SMOKING AND MENOPAUSE
You may wonder, what does smoking have to do with menopause?
Well, women who smoke cigarettes are more likely to have hot flashes, to have more of them and to have more severe hot flashes during menopause. Smokers are more likely to have painful periods. They also tend to begin menopause at an earlier age. Unfortunately, women who start menopause earlier tend have a longer menopause transition. Longer time in menopause, more and worse hot flashes, more painful periods.
Yet another set of reasons why you should quit as soon as possible.
Be happy for your choices if you never smoked. Non-smokers have the fewest and least severe hot flashes, compared to current and former smokers. Never smokers are also less likely to have painful periods than current smokers.
Other forms of nicotine, such as vaping, have not been studied for their effect on menopause symptoms.
There are a few main strategies people use to quit. Here’s what we recommend, in order.
- Try quitting cold turkey, in case it works for you. Setting a quit date and then never have another cigarette. That seems to work best if you are less addicted. Also, the younger you were when you started smoking, the harder it may be to quit.
- Decrease your nicotine over time on a schedule. If you haven’t quit in 2 weeks of trying cold turkey, or if you have a track record of failing to quit, you may need to slowly decrease your tobacco on a schedule. Some people cut it in half each week. Some people switch to the nicotine patch or vaping, decreasing the dosage regularly. The patch may be covered by your insurance. Be careful with vaping that you don’t end up accidentally increasing the amount of nicotine you get. Slip-ups are common; just get back on track immediately.

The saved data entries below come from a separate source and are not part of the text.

def globalWrite (n v : Nat) (s : State) : Option State :=
  let put (g : Global) : Option State := some { s with g := g }
  let g := s.g
  match n with
  | 0x0010 => if v % 2 ^ 24 == 0 then none else put { g with portTmo := BitVec.ofNat 24 v }
  | 0x0014 => if v % 2 ^ 24 == 0 then none else put { g with xchTmo := BitVec.ofNat 24 v }
  | 0x0100 => if v % 256 < 20 || Config.capMax s.build < v % 256 then none else put { g with pwrCap := BitVec.ofNat 8 v }
  | 0x0108 =>
    if s.bays.any fun b => bitField v (2 * b.val) 2 == 3 then none
    else put { g with bayPolicy := BitVec.ofNat 8 (v % 4 ^ Config.bays s.build) }
  | 0x010C => if v % 65536 == 0 then none else put { g with pgDelay := BitVec.ofNat 16 v }
  | 0x0120 => some { s with boot := { s.boot with intr := s.boot.intr && !v.testBit 5 } }
  | 0x0140 =>
    if v / 65536 % 256 == 0 then none
    else
      let s := if v.testBit 0 then s else { s with ctx := s.ctx.map fun x => { x with nset := 0, nleft := 0 } }
      some { s with g := { g with narrow := v.testBit 0, thresh := BitVec.ofNat 8 (v / 256), hold := BitVec.ofNat 8 (v / 65536) } }
  | 0x0200 => some { s with ras := { s.ras with pend := s.ras.pend && !v.testBit 0 } }
  | 0x0204 => if v % 65536 == 0 then none else put { g with failWin := BitVec.ofNat 16 v }
  | _ =>
    if h : 0x0800 ≤ n ∧ n < 0x1000 then
      if n % 32 == 0 && v.testBit 11 then some (clearLog ⟨(n - 0x0800) / 32, by omega⟩ s) else some s
    else some s

/-- BOOTLOCK (R220, R221). -/
def lockWrite (v : Nat) (s : State) : Option State :=
  if v > 1 then none else some { s with prot := { s.prot with lock := s.prot.lock || v == 1 } }

def protWrite (n v : Nat) (s : State) : Option State :=
  let put (p : Prot) : Option State := some { s with prot := p }
  let p := s.prot
  let m := (Config.bayMask s.build).toNat
  if n == 0x1000 then lockWrite v s
  else if h : 0x1010 ≤ n ∧ n < 0x1034 then
    if v > 255 || (v % 16 &&& m) != v % 16 || (v / 16 &&& m) != v / 16 then none
    else put { p with pri := p.pri.set ((n - 0x1010) / 4) (BitVec.ofNat 4 v), alt := p.alt.set ((n - 0x1010) / 4) (BitVec.ofNat 4 (v / 16)) }
  else if h : 0x1040 ≤ n ∧ n < 0x1064 then
    if bitField v 10 6 != 0 || bitField v 26 5 != 0 then none
    else put { p with part := p.part.set ((n - 0x1040) / 4) ⟨BitVec.ofNat 10 v, BitVec.ofNat 10 (v / 65536), v.testBit 31⟩ }
  else if h : 0x1100 ≤ n ∧ n < 0x1500 then
    let i := (n - 0x1100) / 16
    let x := p.window.get ⟨i, by omega⟩
    let set (w : Window) : Option State := put { p with window := p.window.set i w }
    match n % 16 with
    | 0 => set { x with base := BitVec.ofNat 32 v }
    | 4 => set { x with last := BitVec.ofNat 32 v }
    | _ =>
      if v > 255 then none
      else set { x with en := v.testBit 0, wr := v.testBit 1, tier := BitVec.ofNat 2 (v / 4), owner := BitVec.ofNat 4 (v / 16) }
  else some s

/-- Whether a peer table lies in TM's partition (R310). -/
def peersOk (s : State) (base count : Nat) : Bool :=
  base % 16 == 0 && decide (count ≤ 4096) && (count == 0 || inPartition s tm base (16 * count))

def tmWrite (n v : Nat) (s : State) : Option State :=
  let put (g : Global) : Option State := some { s with g := g }
  let g := s.g
  match n with
  | 0x1904 => put { g with foStatDone := g.foStatDone && !v.testBit 1 }
  | 0x1908 => put { g with foTmo := BitVec.ofNat 24 v }
  | 0x1924 => put { g with repDone := g.repDone && !v.testBit 1 }
  | 0x1930 => put { g with notify := BitVec.ofNat 31 v, notifyEn := v.testBit 31 }
  | 0x1940 => if peersOk s (v % 2 ^ 26) g.peerCount.toNat then put { g with peerBase := BitVec.ofNat 26 v } else none
  | 0x1944 => if peersOk s g.peerBase.toNat (v % 2 ^ 13) then put { g with peerCount := BitVec.ofNat 13 v } else none
  | _ => some s

/-! ### Counters (R282 to R284) -/

/-- Replaces one word of a 64-bit counter. -/
def setWord (x : BitVec 64) (hi : Bool) (v : Nat) : BitVec 64 :=
  BitVec.ofNat 64 (if hi then x.toNat % 2 ^ 32 + 2 ^ 32 * v else x.toNat / 2 ^ 32 * 2 ^ 32 + v)

/-- A counter configuration that the build has (R283). -/
def cfgOk (s : State) (bay : Bool) (v : Nat) : Bool :=
  decide (v % 16 ≤ 4) && (decide (v % 16 < 2) || (Config.featCap s.build).getLsbD 15) && (!bay || decide (bitField v 17 4 ≤ 1))

def setCfg (v : Nat) (x : SelCnt) : SelCnt := { x with cfg := BitVec.ofNat 32 (v % 2 ^ 30) }

def countWrite (n v : Nat) (s : State) : Option State :=
  if n < 0x5800 then
    match blockBay s ((n - 0x5000) / 0x100) with
    | none => some s
    | some b =>
      let o := n % 0x100
      if h : 0x20 ≤ o ∧ o < 0x60 then
        some (s.modBay b fun x => let y := x.sel.get ⟨(o - 0x20) / 8, by omega⟩
          { x with sel := x.sel.set ((o - 0x20) / 8) { y with cnt := setWord y.cnt (o % 8 == 4) v } })
      else if h : 0x60 ≤ o ∧ o < 0x80 then
        if cfgOk s true v then
          some (s.modBay b fun x => { x with sel := x.sel.set ((o - 0x60) / 4) (setCfg v (x.sel.get ⟨(o - 0x60) / 4, by omega⟩)) })
        else none
      else some s
  else if h : 0x5820 ≤ n ∧ n < 0x58A0 then
    let y := s.cnt.gsel.get ⟨(n - 0x5820) / 8, by omega⟩
    some { s with cnt := { s.cnt with gsel := s.cnt.gsel.set ((n - 0x5820) / 8) { y with cnt := setWord y.cnt (n % 8 == 4) v } } }
  else if h : 0x58A0 ≤ n ∧ n < 0x58E0 then
    if cfgOk s false v then
      some { s with cnt := { s.cnt with gsel := s.cnt.gsel.set ((n - 0x58A0) / 4) (setCfg v (s.cnt.gsel.get ⟨(n - 0x58A0) / 4, by omega⟩)) } }
    else none
  else some s

/-! ### Trace (R287 to R291) -/

def timeHiRec (s : State) : TraceRec :=
  { typ := 0x20, eng := 0xF, ctx := 0xF, time := BitVec.ofNat 32 (timebase s / 2 ^ 32) }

- Talk to a counselor if you have not been able to quit within a month or two of trying on your own. People who talk with a tobacco counselor are twice as likely to quit smoking than people who try it on their own. Also talk to a counselor if you have tried and failed to quit multiple times already. Your addiction may be very strong and hard to break on your own if you smoke or vape a lot, have been using tobacco for a long time, or were exposed to tobacco prenatally. The counselor may suggest prescription drugs that make it much more likely you can succeed. Hypnosis may help you quit, too.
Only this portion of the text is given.